Metadata-Version: 2.1
Name: ocrd-doxa
Version: 0.0.1
Summary: OCR-D wrapper for DoxaPy image binarization via locally adaptive thresholding
Home-page: https://github.com/bertsky/ocrd_doxa
Author: Robert Sachunsky
Author-email: sachunsky@informatik.uni-leipzig.de
License: MIT
Description: [![PyPI version](https://badge.fury.io/py/ocrd-doxa.svg)](https://badge.fury.io/py/ocrd-doxa)
        
        # ocrd_wrap
        
            OCR-D wrapper for DoxaPy image binarization via locally adaptive thresholding
        
          * [Introduction](#introduction)
          * [Installation](#installation)
          * [Usage](#usage)
             * [OCR-D processor interface ocrd-doxa-binarize](#ocr-d-processor-interface-ocrd-doxa-binarize)

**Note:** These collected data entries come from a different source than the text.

def execDispChr (o : Origin) (text : String) (s : State) : Host.Outcome State Fault Refusal :=
  .next (s.offer o (.dispChr o text) (workDispChr o text s))

def workDispChrCmd (o : Origin) (h : Nat) (s : State) : Work :=
  workChr o false [h] (if h < 256 then none else some 511) s

def execDispChrCmd (o : Origin) (h : Nat) (s : State) : Host.Outcome State Fault Refusal :=
  .next (s.offer o (.dispChrCmd o h) (workDispChrCmd o h s))

/-- A write to PNL_CHQ. -/
def State.chqWrite (s : State) (v : Nat) : State :=
  if s.panel.chq.length ≥ 64 then s.setFlag .PNL_CHSTAT_CHOVF 0 0 true
  else
    let s := s.chrStart s.panel.chq.isEmpty
    let s := s.setPanel fun p => { p with chq := p.chq ++ [⟨v % 256, v / 256 % 2 == 1, none, true⟩] }
    s.setFld .PNL_CHSTAT_FILL 0 0 s.panel.chq.length

/-- The cycle of the byte at the head of the queue has ended. -/
def execChrByteDone (s : State) : Host.Outcome State Fault Refusal :=
  match s.panel.chq with
  | [] => .next s
  | b :: l =>
    let due := s.panel.chrAt + s.chrCounts b
    if s.fld .PNL_CHCFG_CHMODE = 0 ∨ s.clk.now < due then .next s
    else
      let s := (s.setPanel fun p => { p with chq := l, chrAt := due }).chrFill
      match b.key, b.last with
      | some k, true => .next (s.workDone k)
      | _, _ => .next s

/-- R439: in mode 2 the busy flag has stayed set for 20 ms. -/
def execChrTimeout (s : State) : Host.Outcome State Fault Refusal :=
  if s.fld .PNL_CHCFG_CHMODE ≠ 2 ∨ s.panel.chq.isEmpty ∨ s.clk.now < s.panel.chrAt + 20 * msCounts then .next s
  else
    let keys := (s.panel.chq.filterMap fun b => b.key).eraseDups
    let s := s.setPanel fun p => { p with chq := [], chWait := p.chWait.filter fun b => match b.key with
      | some k => !keys.contains k
      | none => true }
    let s := forAll keys s fun s k => s.workFailed k 434
    .next ((s.chrFill.setFlag .PNL_CHSTAT_TMO 0 0 true).raise .fault Cause.CHR_TIMEOUT 4)

/-! ## Settings (R440) -/

/-- The combinations that R428, R434 and R440 forbid, of the settings as they stand in `s`. -/
def State.panelCombErr (s : State) (r : Reg) (i : Nat) : Option Nat :=
  match r with
  | .PNL_COMBO => if s.flag .PNL_COMBO_EN i && s.fld .PNL_COMBO_KA i == s.fld .PNL_COMBO_KB i then some 513 else none
  | .PNL_KACT =>
    if s.fld .PNL_KACT_ACT i ≠ 0 ∧ s.fld .PNL_OWN_KSTN / 2 ^ s.fld .PNL_KACT_STN i % 2 = 0 then some 513 else none
  | .PNL_DCFG =>
    if 1000000 < (s.fld .PNL_DCFG_GAP + 20) * s.fld .PNL_DCFG_REFR * s.fld .PNL_DCFG_NGRID then some 513 else none
  | _ => none

/-- The error of field settings of register instance `i`: a value out of range, or a forbidden combination. -/
def State.setsErr (s : State) (i : Nat) (sets : List FieldSet) (comb : State → Option Nat) : Option Nat :=
  if sets.any fun e => (fldBits e.fld e.val).isNone then some 511
  else comb (forAll sets s fun s e => s.setFld e.fld i 0 ((fldBits e.fld e.val).getD 0))

def State.putSets (s : State) (i : Nat) (sets : List FieldSet) : State :=
  forAll sets s fun s e => s.setFld e.fld i 0 ((fldBits e.fld e.val).getD 0)

def workPanelSets (i : Nat) (sets : List FieldSet) (comb : State → Option Nat) (permit : Bool) (s : State) : Work :=
  { permit := permit
    chk := s.setsErr i sets comb
    run := fun _ s =>
      match s.setsErr i sets comb with
      | some e => .fail e s
      | none => .done (s.putSets i sets) }

def workPanelScan (o : Origin) (sets : List FieldSet) (s : State) : Work :=
  workPanelSets 0 sets (fun _ => none) (s.originAuth o).brd s

def execPanelScan (o : Origin) (sets : List FieldSet) (s : State) : Host.Outcome State Fault Refusal :=
  .next (s.offer o (.panelScan o sets) (workPanelScan o sets s))

def workPanelRepeat (o : Origin) (sets : List FieldSet) (s : State) : Work :=
  workPanelSets 0 sets (fun _ => none) (s.originAuth o).brd s

def execPanelRepeat (o : Origin) (sets : List FieldSet) (s : State) : Host.Outcome State Fault Refusal :=
  .next (s.offer o (.panelRepeat o sets) (workPanelRepeat o sets s))

def workPanelKey (o : Origin) (k : Nat) (on : Bool) (s : State) : Work :=
  { permit := (s.originAuth o).brd
    chk := if k < 256 then none else some 511
    run := fun _ s =>
      if k < 256 then .done (s.setFld .PNL_KRPT_RPT (k / 32) 0 (bitTo (s.fld .PNL_KRPT_RPT (k / 32)) (k % 32) on))
      else .fail 511 s }

def execPanelKey (o : Origin) (k : Nat) (on : Bool) (s : State) : Host.Outcome State Fault Refusal :=
  .next (s.offer o (.panelKey o k on) (workPanelKey o k on s))

def workPanelCombo (o : Origin) (n : Fin 2) (sets : List FieldSet) (s : State) : Work :=
  workPanelSets n sets (fun t => if t.fld .PNL_COMBO_KA n = t.fld .PNL_COMBO_KB n then some 513 else none)
    (s.originAuth o).brd s

def execPanelCombo (o : Origin) (n : Fin 2) (sets : List FieldSet) (s : State) : Host.Outcome State Fault Refusal :=
  .next (s.offer o (.panelCombo o n sets) (workPanelCombo o n sets s))

def workPanelAction (o : Origin) (i : Fin 16) (sets : List FieldSet) (s : State) : Work :=
  workPanelSets i sets (fun t => t.panelCombErr .PNL_KACT i) (s.originAuth o).brd s

def execPanelAction (o : Origin) (i : Fin 16) (sets : List FieldSet) (s : State) : Host.Outcome State Fault Refusal :=
  .next (s.offer o (.panelAction o i sets) (workPanelAction o i sets s))

def workPanelOwner (o : Origin) (sets : List FieldSet) (s : State) : Work :=
  workPanelSets 0 sets (fun _ => none) (s.originAuth o).brd s

def execPanelOwner (o : Origin) (sets : List FieldSet) (s : State) : Host.Outcome State Fault Refusal :=
  .next (s.offer o (.panelOwner o sets) (workPanelOwner o sets s))

/-- The form with BRIGHT alone needs only authority over a station in DSTN. -/
def workPanelDisplay (o : Origin) (sets : List FieldSet) (s : State) : Work :=
  let bright := sets.all fun e => decide (e.fld = .PNL_DBRT_BRT)
  workPanelSets 0 sets (fun t => t.panelCombErr .PNL_DCFG 0)
    ((s.originAuth o).brd || (bright && s.dispMay (s.originAuth o))) s

def execPanelDisplay (o : Origin) (sets : List FieldSet) (s : State) : Host.Outcome State Fault Refusal :=
  .next (s.offer o (.panelDisplay o sets) (workPanelDisplay o sets s))

def workPanelFont (o : Origin) (x : Char) (sets : List FieldSet) (s : State) : Work :=
  workPanelSets (x.toNat - 0x20) sets (fun _ => if 0x20 ≤ x.toNat ∧ x.toNat ≤ 0x7E then none else some 511)
    (s.originAuth o).brd s

def execPanelFont (o : Origin) (x : Char) (sets : List FieldSet) (s : State) : Host.Outcome State Fault Refusal :=
  .next (s.offer o (.panelFont o x sets) (workPanelFont o x sets s))

def workPanelChar (o : Origin) (sets : List FieldSet) (s : State) : Work :=
  workPanelSets 0 sets (fun _ => none) (s.originAuth o).brd s

def execPanelChar (o : Origin) (sets : List FieldSet) (s : State) : Host.Outcome State Fault Refusal :=
  .next (s.offer o (.panelChar o sets) (workPanelChar o sets s))

def kindName (n : Nat) : String :=
  match n with
  | 1 => "PRESS"
  | 2 => "RELEASE"
  | 3 => "REPEAT"
  | _ => "LONG"

def panelScanLine (s : State) : List Fd :=
  [.s "SCAN", .s "COLS", .n (s.fld .PNL_SCAN_NCOL), .s "ROWS", .n (s.fld .PNL_SCAN_NROW), .s "COLT",
    .n (8 * s.fld .PNL_SCAN_COLT), .s "DEB", .n (s.fld .PNL_SCAN_DEB), .s "MODE",
    .s (if s.flag .PNL_SCAN_NKEY then "NKEY" else "LOCKOUT")]

def panelDisplayLine (s : State) : List Fd :=
  [.s "DISPLAY", .s "GRIDS", .n (s.fld .PNL_DCFG_NGRID), .s "RATE", .n (s.fld .PNL_DCFG_REFR), .s "GAP",
    .n (s.fld .PNL_DCFG_GAP), .s "FONT", .n (if s.flag .PNL_DCFG_FONT then 14 else 7), .s "BRIGHT", .n (s.fld .PNL_DBRT_BRT),
    .s "SEGPOL", .s (if s.flag .PNL_DCFG_SEGPOL then "HI" else "LO"), .s "GRDPOL",
    .s (if s.flag .PNL_DCFG_GRDPOL then "HI" else "LO"), .s "FAULT", .n (b2n s.faultShown)]

def panelCharLine (s : State) : List Fd :=
  [.s "CHAR", .s "MODE", .s (match s.fld .PNL_CHCFG_CHMODE with
    | 0 => "OFF"
    | 1 => "TIMED"
    | _ => "BUSY"), .s "EW", .n (s.fld .PNL_CHCFG_EW), .s "DLY", .n (s.fld .PNL_CHCFG_DLY), .s "LONGD",
    .n (s.fld .PNL_CHCFG_LONGD), .s "FILL", .n (s.fld .PNL_CHSTAT_FILL), .s "CHOVF", .n (s.fld .PNL_CHSTAT_CHOVF),
    .s "TMO", .n (s.fld .PNL_CHSTAT_TMO)]

/-- R427, R440: PANEL?. The form QUEUE removes the entries it returns. -/
def execPanelQuery (o : Origin) (p : PanelPart) (s : State) : Host.Outcome State Fault Refusal :=
  .next (s.ask o none (s.originAuth o).any fun s =>
    let keys : List Fd := .s "KEYS" :: s.panel.down.map fun (k : Nat) => .n k
    match p with
    | .scan => (0, [panelScanLine s], s)
    | .keys => (0, [keys], s)
    | .queue =>
      (0, s.panel.kq.map fun (e : Nat × Nat) => [.s "KQ", .n e.1, .s (kindName e.2)],
        (s.setPanel fun p => { p with kq := [] }).setFld .PNL_KSTAT_QCOUNT 0 0 0)
    | .display => (0, [panelDisplayLine s], s)
    | .char => (0, [panelCharLine s], s)
    | .all => (0, [panelScanLine s, keys, panelDisplayLine s, panelCharLine s], s))

end Sys2Proof.Machine
end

          * [Testing](#testing)
        
        
        ## Introduction
        
        This offers [OCR-D](https://ocr-d.de) compliant [workspace processors](https://ocr-d.de/en/spec/cli) for
        binarization via [Doxa](https://github.com/brandonmpetty/Doxa) (using its native [Python bindings](https://github.com/brandonmpetty/Doxa/tree/master/Bindings/Python)).
        
        It is itself written in Python, and relies heavily on the
        [OCR-D core API](https://github.com/OCR-D/core). This is
        responsible for handling METS/PAGE, and providing the OCR-D
        CLI.
        
        ## Installation
        
        Create and activate a [virtual environment](https://packaging.python.org/tutorials/installing-packages/#creating-virtual-environments) as usual.
        
        To install Python dependencies:
        
            make deps
        
        Which is the equivalent of:
        
            pip install -r requirements.txt
        
        To install this module, then do:
        
            make install
        
        Which is the equivalent of:
        
            pip install .
        
        ## Usage
        
        ### [OCR-D processor](https://ocr-d.github.io/cli) interface `ocrd-doxa-binarize`
        
        To be used with [PAGE-XML](https://github.com/PRImA-Research-Lab/PAGE-XML) documents in an [OCR-D](https://ocr-d.github.io/) annotation workflow.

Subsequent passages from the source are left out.